Here are 5 ways to stay on track with your health, fitness, and training while enjoying the holidays:
Tip #1: Have the mindset that you’re going to eat in moderation.
Sure, Thanksgiving comes around once a year. But, if you think about it, it’s just like any other meal. You can literally buy turkey, pumpkin pie, mashed potatoes and gravy any time of the year. You don’t have to stuff your face like there’s no tomorrow. Especially if you’re going to make yourself feel bad about it afterwards. Don’t do that.
Tip #2: Focus on protein.
Load up on protein throughout the day before the big meal. Have some eggs and greek yogurt in the morning, a protein shake for a snack, a chicken salad for lunch, and then go big on the turkey and ham. It’s a lot harder to overeat protein, so if you prioritize protein throughout the day, you’re less likely to overindulge during your Thanksgiving meal.
Also, protein is great for muscle building. It’s what your body needs post-training. So, double whammy.
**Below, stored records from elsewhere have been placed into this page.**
/-! ## Memory channels -/

/-- A read queue entry (R222, R226). -/
structure RdEnt where
  src    : Nat := 0              -- R222 | bay 0-11; 12 patrol, 13 range scrub, 14 clearing | -
  line   : Nat := 0              -- R226 | PA[55:6] as the home reads it | -
  issued : Bool := false         -- R226 | column command issued | -
  age    : Nat := 0              -- R223 | arrival order | -
  x      : Nat := 0              -- R221 | local line | -
  rcid   : Nat := 0              -- R244 | 6 bits | -
  mcid   : Nat := 0              -- R244 | 8 bits | -
  wait_  : Bool := false         -- R233, R237, R375 | waits for self-refresh exit, clearing or its domain | -
  at_    : Nat := 0              -- R223 | system ticks since the start of D0 as it was queued | -
deriving DecidableEq, Repr

/-- A write queue entry (R222, R226). -/
structure WrEnt where
  line   : Nat := 0              -- R226 | PA[55:6] | -
  data   : Line := 0             -- R226 | 512 bits | -
  poison : Bool := false         -- R241 | 1 bit | -
  issued : Bool := false         -- R226 | - | -
  age    : Nat := 0              -- R223 | arrival order | -
  x      : Nat := 0              -- R221 | local line | -
  rcid   : Nat := 0              -- R244 | 6 bits | -
  mcid   : Nat := 0              -- R244 | 8 bits | -
  at_    : Nat := 0              -- R223 | system ticks since the start of D0 as it was queued | -
deriving DecidableEq, Repr

/-- One logical rank (R228, R229, R232). -/
structure Rank where
  pd     : Bool := false         -- R232 | precharge power-down | 0
  sr     : Bool := false         -- R232 | self-refresh | 0
  hot    : Bool := false         -- R229 | 1 bit | 0
  coolRd : Nat := 0              -- R229 | MR4 reads in a row at or below 85 °C | 0
  postponed : Nat := 0           -- R228 | 0-4 | 0
  pulled : Nat := 0              -- R228 | refreshes pulled in, 0-4 | 0
  refs   : Nat := 0              -- R228 | refreshes issued | 0
deriving DecidableEq, Repr

/-- One bank (R225, R230, R231). -/
structure Bank where
  row    : Option Nat := none    -- R225 | open row | closed
  sel    : Bool := false         -- R230 | the open row was selected at its ACT | 0
  sample : Option Nat := none    -- R230 | DRFM sample | none
  raa    : Nat := 0              -- R231 | rolling activation count | 0
deriving DecidableEq, Repr

/-- A marked device (R240, R409). -/
structure Mark where
  device : Nat := 0              -- R240 | 0-9 | -
  count  : Nat := 0              -- R409 | count at marking | -
  serial : Nat := 0              -- R409 | module serial | -
  stamp  : Word := 0             -- R409 | Scribe timestamp | -
deriving DecidableEq, Repr

/-- A saved training record (R235, R434). -/
structure Saved where
  serial : List Nat := []        -- R235 | manufacturer and serial number of the module of each slot | -
  rate   : Nat := 0              -- R235 | MT/s | -
  ver    : Nat := 0              -- R235 | Leraro training version | -
deriving DecidableEq, Repr

/-- One memory channel (R215, R246). -/
structure Chan where
  st     : Nat := 0              -- R246 | 0 ABSENT to 4 FAILED | 0
  saved  : Bool := false         -- R246 | SAVED | 0
  clearDone : Bool := false      -- R246 | CLEAR_DONE | 0
  res    : TrainRes := {}        -- R216, R246 | what training found: DPC, TYPE, DENSITY, ranks, CAP_GIB | 0
  rate   : Nat := 0              -- R246 | RATE in MT/s | 0
  sched  : Word := 0x40200C08    -- R246 | MCH_SCHED | WR_HI 64, WR_LO 32, PAGE_IDLE 12, AGE_CAP 8
  refresh : Word := 0x40         -- R246 | MCH_REFRESH writable part | POSTPONE 4, MODE 0
  rh     : Word := 0x20B         -- R246 | MCH_RH | BRC 2, K 11
  pwr    : Word := 0x10A         -- R246 | MCH_PWR writable part | SR_IDLE 4, PD_IDLE 10
  ecc    : Word := 0x208000000000  -- R246 | MCH_ECC writable part | MARK_THRESH 32, MARK_EN 1
  patrolCtl : Word := 0x118      -- R246 | MCH_PATROL writable part | EN 1, PERIOD_H 24
  passes : Nat := 0              -- R246 | PASSES | 0
  patrol : Nat := 0              -- R242 | next local line of the pass | 0
  patrolDue : List Nat := []     -- R242 | lines of the pass left for the end of their rank's self-refresh, in order | none
  rq     : List RdEnt := []      -- R222 | 96 entries, oldest first | empty
  wq     : List WrEnt := []      -- R222 | 96 entries, oldest first | empty
  ageNo  : Nat := 0              -- R223 | arrival counter | 0
  drain  : Bool := false         -- R224 | write drain | 0
  slotNo : Nat := 0              -- R223 | command slots passed | 0
  cleared : List Nat := []       -- R237 | clear map: 2 MiB regions clear, in order | none
  gen    : Word := 1             -- R230 | 64-bit generator | seeded at training (Config.entropy); before it DC 1
  ranks  : Map Rank := []        -- R228 | by logical rank | -
  banks  : Map Bank := []        -- R230 | by rank x 64 + subchannel x 32 + bank group x 4 + bank | -
  devCnt : Map Nat := []         -- R240 | device counts by (2ρ + s) x 10 + d | 0
  marks  : Map Mark := []        -- R240 | by 2ρ + s | none
  modTemps : Map (List Int) := []  -- R229 | module sensors by DIMM, 0.01 °C | none read
  drfm   : Option (Nat × Nat × Nat) := none  -- R230 | last DRFMsb issued: bank, row, blast radius | none
  limited : Bool := false        -- R229 | half of the command slots | 0
  quarter : Bool := false        -- R367 | one command slot in four | 0
  drift  : Nat := 0              -- R234 | drift updates made | DC 0
  skips  : Nat := 0              -- R242 | patrol lines skipped in self-refresh or for a queued write | DC 0
deriving DecidableEq, Repr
Tip #3: Hydrate throughout the day.
Most of us don’t hydrate enough, or properly. Make sure you’re consuming enough fluids with electrolytes to ensure you’re not dehydrated, especially if you’re training or working out before.
Tip #4: Track your macros.
If you’ve been tracking your macros, doing so on Thanksgiving will just be another day of macros tracking. Don’t change what you’re doing. If you eat a little more than usual - great. It’s just another tool used for nutrition coaching to see how you portion out your protein, carbs, and fats.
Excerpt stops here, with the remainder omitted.